Task prompt. Of the entries below, restate word for word only the section that runs from the line with "def Sec.slotsLoaded (x" to the line with "some (4, if o % 16 = 4", counting both ends.

Material for the task.
-- ==== Sys2Proof/Machine/Registers.lean ====
section
/-! DEFINITION. BAR0: what a read of each register returns, and a write of any offset (R14 to R16, R279, Tables 10-4, 10-5, 12-1, 15-11,
16-3, 04-8, 09-10). -/

namespace Sys2Proof.Machine

/-! ## Reads -/

/-- LQI_SUPPORT (Table 10-5). -/
def lqiSupport : Nat := 0x0010FF07

/-- MB_STATUS (Table 12-2). -/
def Mailbox.statusWord (b : Mailbox) : Nat := b.state.toNat + 4 * b2n b.held + 16 * b.role.toNat + 256 * b.lastSeq.toNat

/-- MB_SUMMARY (Table 12-1). -/
def State.mbSummary (s : State) : Nat := (List.range 16).foldl (fun n m => n + b2n (decide ((s.mbox m).state = 2)) * 2 ^ m) 0

/-- TIME_STATUS (Table 16-4). -/
def TimeUnit.status (t : TimeUnit) : Nat :=
  b2n t.valid + 2 * b2n t.slewing + 4 * b2n t.ppsSeen + 8 * b2n t.ppsMissed + 16 * b2n t.stepRejected + 32 * b2n t.setRejected

/-- JNL_STATUS (Table 15-11). -/
def State.jnlStatus (s : State) : Nat := b2n s.jnlOn + 2 * b2n s.jnl.frozen + 4 * b2n s.bench.on + 256 * s.jnl.cause.toNat

/-- SLOTS_LOADED and KEKS_LOADED (Table 09-10). -/
def Sec.slotsLoaded (x : Sec) : Nat :=
  (List.range 64).foldl (fun n i => n + b2n (((x.slots[i]?).bind (fun (k : KeySlot) => k.cur)).isSome) * 2 ^ i) 0
def Sec.keksLoaded (x : Sec) : Nat := (List.range 4).foldl (fun n i => n + b2n (((x.keks[i]?).join).isSome) * 2 ^ i) 0

/-- Size and value of the identity and global status block's registers (Table 10-5); SERIAL is read as two halves. -/
def State.globalReg (s : State) (o : Nat) : Option (Nat × Nat) :=
  match o with
  | 0x00 => some (4, 0x48102100 + s.glob.deliverable.toNat)
  | 0x04 => some (4, lqiSupport)
  | 0x08 => some (8, s.fw.running.toNat)
  | 0x10 => some (8, getLe s.glob.serial 0 8)
  | 0x18 => some (8, getLe s.glob.serial 8 8)
  | 0x20 => some (4, s.globalStatus)
  | 0x24 => some (4, b2n s.glob.enable)
  | 0x28 => some (8, s.evq.base.toNat)
  | 0x30 => some (4, s.evq.configWord.toNat)
  | 0x34 => some (4, s.recs.cmds.length)
  | 0x38 => some (4, s.heldEvents)
  | 0x3C => some (4, s.glob.doorbellErrors.toNat)
  | _ => none

/-- Registers of the doorbell block: doorbells read zero, the mailboxes' control registers follow Table 12-1. -/
def State.doorbellReg (s : State) (o : Nat) : Option (Nat × Nat) :=
  if o = 0xD00 then some (4, s.mbSummary)
  else if 0xC00 ≤ o && o < 0xD00 && o % 4 = 0 then
    let b := s.mbox (o % 256 / 16)
    some (4, if o % 16 = 4 then b.statusWord else if o % 16 = 8 then b2n b.intEnable else 0)
  else if o ≤ 0x800 && o % 4 = 0 then some (4, 0)
  else none

/-- Registers of the MSI-X table and its pending bits (Table 10-4, log 7). -/
def State.msixReg (s : State) (o : Nat) : Option (Nat × Nat) :=
  if o < 257 * 16 && o % 4 = 0 then
    let e := (s.glob.msix[o / 16]?).getD {}
    some (4, if o % 16 = 0 then e.addr.toNat % 2 ^ 32 else if o % 16 = 4 then e.addr.toNat / 2 ^ 32
      else if o % 16 = 8 then e.data.toNat else b2n e.masked)
  else if 0x2000 ≤ o && o < 0x2000 + 40 && o % 8 = 0 then
    some (8, (List.range 64).foldl (fun n i => n + b2n (((s.glob.msix[(o - 0x2000) * 8 + i]?).getD {}).pending) * 2 ^ i) 0)
  else none

/-- Registers of the time unit (Table 16-3). -/
def TimeUnit.reg (t : TimeUnit) (o : Nat) : Option (Nat × Nat) :=
  match o with
  | 0x00 => some (4, t.ns.toNat)
  | 0x04 => some (4, t.latFrac.toNat)
  | 0x08 => some (8, t.latSec.toNat)
  | 0x10 => some (8, t.setSec.toNat)
  | 0x18 => some (4, t.setNs.toNat)
  | 0x1C => some (4, 0)
  | 0x20 => some (8, t.phase.toNat)
  | 0x28 => some (4, t.adj.toNat)
  | 0x2C => some (4, t.status)
  | 0x30 => some (8, t.ppsSec.toNat)
  | 0x38 => some (4, t.ppsNs.toNat)
  | 0x3C => some (4, t.ppsFrac.toNat)
  | 0x40 => some (4, t.ppsCount.toNat)
  | 0x44 => some (4, t.ppsOutCtl.toNat)
  | 0x48 => some (4, t.ppsOutOffset.toNat)
  | _ => none

/-- Registers of the journal control block (Table 15-11). -/
def State.jnlReg (s : State) (o : Nat) : Option (Nat × Nat) :=
  match o with
  | 0x00 => some (4, s.jnl.control.toNat)
  | 0x04 => some (4, s.jnlStatus)
  | 0x08 => some (8, s.jnl.head)
  | 0x10 => some (8, s.jnl.wraps.toNat)
  | 0x18 => some (4, 0)
  | 0x1C => some (4, 0)
  | 0x20 => some (8, s.jnl.lost.toNat)
  | 0x28 => some (8, s.jnl.snapHead)
  | 0x30 => some (8, s.jnl.triggerTime.toNat)
  | 0x38 => some (4, s.jnl.ignored.toNat)
  | _ => none

/-- Registers of the Bellows status block (Table 04-8). -/
def State.blwReg (s : State) (o : Nat) : Option (Nat × Nat) :=
  match o with
  | 0x00 => some (8, s.blwFill)
  | 0x08 => some (4, s.blwState)
  | 0x0C => some (4, s.blw.intStatus.toNat)
  | 0x10 => some (4, s.blw.intMask.toNat)
  | 0x14 => some (4, s.anvil.free)
  | 0x18 => some (4, s.anvilMax)
  | 0x20 => some (8, s.blw.framesFirst.toNat)
  | 0x28 => some (8, s.blw.framesRewritten.toNat)
  | 0x30 => some (8, s.blw.rewriteHeats.toNat)
  | 0x38 => some (8, s.blw.slagFrames.toNat)
  | 0x40 => some (8, s.blw.poisonedWords.toNat)
  | 0x48 => some (8, s.blw.correctedWords.toNat)
  | 0x50 => some (8, s.blw.quenchCount.toNat)
  | 0x58 => some (8, s.blw.exhaustedFrames.toNat)
  | _ => none

/-- Registers of the security block (Table 09-10). -/
def State.secReg (s : State) (o : Nat) : Option (Nat × Nat) :=
  match o with
  | 0x00 => some (4, s.secStatus)
  | 0x04 => some (4, s.sec.intStatus.toNat)
  | 0x08 => some (4, s.sec.intMask.toNat)
  | 0x0C => some (4, 0)
  | 0x10 => some (8, s.sec.slotsLoaded)
  | 0x18 => some (4, s.sec.keksLoaded)
  | 0x1C => some (4, s.sessionCur)
  | 0x20 => some (8, s.sec.tagFails.toNat)
  | 0x28 => some (4, s.sec.authFails.toNat)
  | 0x2C => some (4, s.sec.lockstep.toNat)
  | 0x30 => some (4, s.sec.pairs.length)
  | _ => none

/-- Size and value of the register at a BAR0 offset; none where no register begins (Table 10-4). -/
def State.regAt (s : State) (off : Nat) : Option (Nat × Nat) :=
  match off / 0x10000 with
  | 0 => s.globalReg off
  | 3 => s.doorbellReg (off % 0x10000)
  | 4 => s.msixReg (off % 0x10000)
  | 5 => s.time.reg (off % 0x10000)
  | 6 => s.jnlReg (off % 0x10000)
  | 7 => s.blwReg (off % 0x10000)
  | 8 => s.secReg (off % 0x10000)
  | _ => none

/-- A read of BAR0: a register by its own size, an 8-byte register also by halves, anything else zero (R279). -/
def State.readReg (s : State) (off size : Nat) : Nat :=
  match s.regAt off with
  | some (n, v) => if size = n then v else if n = 8 && size = 4 then v % 2 ^ 32 else 0
  | none => if size = 4 && 4 ≤ off then (match s.regAt (off - 4) with
      | some (n, v) => if n = 8 then v / 2 ^ 32 else 0
      | none => 0) else 0

/-- Response buffer of a mailbox: header and payload (Table 12-4). -/
def Mailbox.response (b : Mailbox) : Bytes :=
  leBytes 2 b.opcode.toNat ++ leBytes 2 b.status.toNat ++ leBytes 4 b.seq.toNat ++ leBytes 4 b.payload.length ++ leBytes 2 b.detail.toNat
  ++ zeros 2 ++ b.payload

/-! ## Writes of registers without a command of their own -/

/-- The request that a mailbox's buffer spells (Table 12-3). -/
def bufRequest (m : Fin 16) (b : Bytes) (io : Io) (aux : List Int) : MbReq :=
  let len := getLe b 8 4
  { mb := m, flags := BitVec.ofNat 16 (getLe b 2 2), seq := BitVec.ofNat 32 (getLe b 4 4), len := BitVec.ofNat 32 len,
    rsv := BitVec.ofNat 32 (getLe b 12 4), payload := slice b 16 (min len 4080), io := io, aux := aux }

/-- MB_DOORBELL: GO; bits [31:1] must be zero (Table 12-1). -/
def State.goWrite (m : Fin 16) (v : Nat) (io : Io) (aux : List Int) (s : State) : State :=
  if 2 ≤ v then s.linkIn.countError
  else if v = 0 then s.linkIn
  else
    let b := (s.mbox m).reqBuf
    let op := getLe b 0 2
    mbGo op (bufRequest m b io aux) (mbServe op) s

/-- The request buffer of a mailbox: bytes written while it is not BUSY (R336, R337). -/
def State.bufWrite (off size v : Nat) (s : State) : State :=
  let m := (off - 0x10000) / 0x2000
  let o := (off - 0x10000) % 0x2000
  if 0x1000 ≤ o || (s.mbox m).state = 1 then s
  else s.modMbox m (fun b => { b with reqBuf := putAt (Sys2Proof.fit 4096 b.reqBuf) o (leBytes size v) })

/-- A write of the MSI-X table; a vector no longer masked sends what is pending (R285, log 7). -/
def State.msixWrite (o v : Nat) (s : State) : State :=
  let f := fun (e : MsixEntry) =>
    if o % 16 = 0 then { e with addr := BitVec.ofNat 64 (e.addr.toNat / 2 ^ 32 * 2 ^ 32 + v) }
    else if o % 16 = 4 then { e with addr := BitVec.ofNat 64 (e.addr.toNat % 2 ^ 32 + v * 2 ^ 32) }
    else if o % 16 = 8 then { e with data := BitVec.ofNat 32 v }
    else { e with masked := bitAt v 0 }
  { s with glob := { s.glob with msix := modAt s.glob.msix (o / 16) f } }.flushSignals

/-- EVQ_BASE: bits [11:0] zero, ignored while the queue is enabled (R293). -/
def State.evqBaseWrite (v : Nat) (s : State) : State :=
  if s.evq.enable then s else { s with evq := { s.evq with base := BitVec.ofNat 64 (v / 4096 * 4096), baseWritten := true } }

/-- Offsets of the time unit that store a value (Table 16-3, RWS). -/
def TimeUnit.store (o v : Nat) (t : TimeUnit) : TimeUnit :=
  match o with
  | 0x10 => { t with setSec := BitVec.ofNat 48 v }
  | 0x18 => { t with setNs := BitVec.ofNat 32 v }
  | 0x20 => { t with phase := BitVec.ofNat 64 v }
  | 0x44 => { t with ppsOutCtl := BitVec.ofNat 32 (v % 2 + v / 256 % 256 * 256) }
  | 0x48 => { t with ppsOutOffset := BitVec.ofNat 32 v }
  | _ => t

/-- Registers that store a value or clear bits, by offset; any other offset ignores the write (R14, R279). -/
def State.plainWrite (off v : Nat) (s : State) : State :=
  let w := BitVec.ofNat 32 v
  if 0x30C00 ≤ off && off < 0x30D00 then
    (if off % 16 = 8 then s.modMbox (off % 256 / 16) (fun b => { b with intEnable := bitAt v 0 }) else s)
  else if 0x40000 ≤ off && off < 0x40000 + 257 * 16 then s.msixWrite (off % 0x10000) v
  else if 0x50000 ≤ off && off < 0x50050 then { s with time := s.time.store (off % 0x10000) v }
  else match off with
    | 0x00028 => s.evqBaseWrite v
    | 0x60000 => { s with jnl := { s.jnl with control := w &&& 3 } }
    | 0x7000C => { s with blw := { s.blw with intStatus := s.blw.intStatus &&& ~~~w } }
    | 0x70010 => { s with blw := { s.blw with intMask := w &&& 0x7FF } }
    | 0x80004 => { s with sec := { s.sec with intStatus := s.sec.intStatus &&& ~~~w } }
    | 0x80008 => { s with sec := { s.sec with intMask := w &&& 0x7F } }
    | _ => s

/-! ## Writes that act -/

/-- The state that a meaning leads to. -/
def nextOf (o : Host.Outcome State Fault Refusal) (s : State) : State :=
  match o with
  | .next t => t
  | _ => s

/-- GLOBAL_CONTROL (Table 10-7, R360 to R362): ENABLE first, then SHUTDOWN_REQ. -/
def State.controlWrite (v : Nat) (s : State) : State :=
  let was := s.glob.enable
  let s := if bitAt v 0 then nextOf (execGlobalEnable s) s
    else if was then nextOf (execOrderlyShutdown true s) s else s.linkIn
  if v / 2 % 4 = 1 then s.requestShutdown false else if v / 2 % 4 = 2 then s.requestShutdown true else s

/-- TIME_CMD: exactly one command bit acts (R462). -/
def State.timeCommand (v : Nat) (s : State) : State :=
  match v % 8 with
  | 1 => nextOf (execTimeSet s) s
  | 2 => nextOf (execTimeStep s) s
  | 4 => nextOf (execTimeSlew s) s
  | _ => s.linkIn

/-- SEC_ZEROIZE (R275). -/
def State.zeroizeWrite (v : Nat) (s : State) : State :=
  if v / 2 ^ 16 ≠ 0x5A5A || bitsOf v 6 9 ≠ 0 then s.linkIn
  else if bitAt v 15 then s.linkIn.zeroizeFull
  else s.linkIn.zeroizeSlot (v % 64)

/-- A 4-byte write of the doorbell block. -/
def State.doorbellWrite (o v : Nat) (io : Io) (aux : List Int) (s : State) : State :=
  let w := BitVec.ofNat 32 v
  if o < 0x800 then
    let q : Fin 256 := Fin.ofNat 256 (o / 8)
    if o % 8 = 0 then nextOf (execSqTailDoorbell q w s) s else nextOf (execCqHeadDoorbell q w s) s
  else if o = 0x800 then nextOf (execEvqHeadDoorbell w s) s
  else if 0xC00 ≤ o && o < 0xD00 && o % 16 = 0 then s.goWrite (Fin.ofNat 16 (o % 256 / 16)) v io aux
  else s.linkIn.plainWrite (0x30000 + o) v

/-- REGISTER_WRITE (R14, R279): `size` bytes of `v` at offset `off`. A register takes a write of its own size alone; registers that act
do what their own commands do. -/
def execRegisterWrite (off : BitVec 20) (size : Nat) (v : BitVec 64) (io : Io) (aux : List Int) (s : State) :
    Host.Outcome State Fault Refusal :=
  let o := off.toNat
  let n := v.toNat % 2 ^ (8 * size)
  .next (if s.glob.phase = .inReset then s
    else if 0x10000 ≤ o && o < 0x30000 then
      (if (size = 1 || size = 2 || size = 4 || size = 8) && o % size = 0 then s.linkIn.bufWrite o size n else s.linkIn)
    else match s.regAt o with
      | none => s.linkIn
      | some (k, _) =>
        if k ≠ size then s.linkIn
        else if o / 0x10000 = 3 then s.doorbellWrite (o % 0x10000) n io aux
        else match o with
          | 0x00024 => s.controlWrite n
          | 0x00030 => nextOf (execEvqConfigWrite (BitVec.ofNat 32 n) s) s
          | 0x5001C => s.timeCommand n
          | 0x50028 => nextOf (execTimeFreqWrite (BitVec.ofNat 32 n) s) s
          | 0x60018 => nextOf (execJnlTrigger s) s
          | 0x6001C => nextOf (execJnlResume s) s
          | 0x8000C => s.zeroizeWrite n
          | _ => s.linkIn.plainWrite o n)

end Sys2Proof.Machine
end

Solution.
def Sec.slotsLoaded (x : Sec) : Nat :=
  (List.range 64).foldl (fun n i => n + b2n (((x.slots[i]?).bind (fun (k : KeySlot) => k.cur)).isSome) * 2 ^ i) 0
def Sec.keksLoaded (x : Sec) : Nat := (List.range 4).foldl (fun n i => n + b2n (((x.keks[i]?).join).isSome) * 2 ^ i) 0

/-- Size and value of the identity and global status block's registers (Table 10-5); SERIAL is read as two halves. -/
def State.globalReg (s : State) (o : Nat) : Option (Nat × Nat) :=
  match o with
  | 0x00 => some (4, 0x48102100 + s.glob.deliverable.toNat)
  | 0x04 => some (4, lqiSupport)
  | 0x08 => some (8, s.fw.running.toNat)
  | 0x10 => some (8, getLe s.glob.serial 0 8)
  | 0x18 => some (8, getLe s.glob.serial 8 8)
  | 0x20 => some (4, s.globalStatus)
  | 0x24 => some (4, b2n s.glob.enable)
  | 0x28 => some (8, s.evq.base.toNat)
  | 0x30 => some (4, s.evq.configWord.toNat)
  | 0x34 => some (4, s.recs.cmds.length)
  | 0x38 => some (4, s.heldEvents)
  | 0x3C => some (4, s.glob.doorbellErrors.toNat)
  | _ => none

/-- Registers of the doorbell block: doorbells read zero, the mailboxes' control registers follow Table 12-1. -/
def State.doorbellReg (s : State) (o : Nat) : Option (Nat × Nat) :=
  if o = 0xD00 then some (4, s.mbSummary)
  else if 0xC00 ≤ o && o < 0xD00 && o % 4 = 0 then
    let b := s.mbox (o % 256 / 16)
    some (4, if o % 16 = 4 then b.statusWord else if o % 16 = 8 then b2n b.intEnable else 0)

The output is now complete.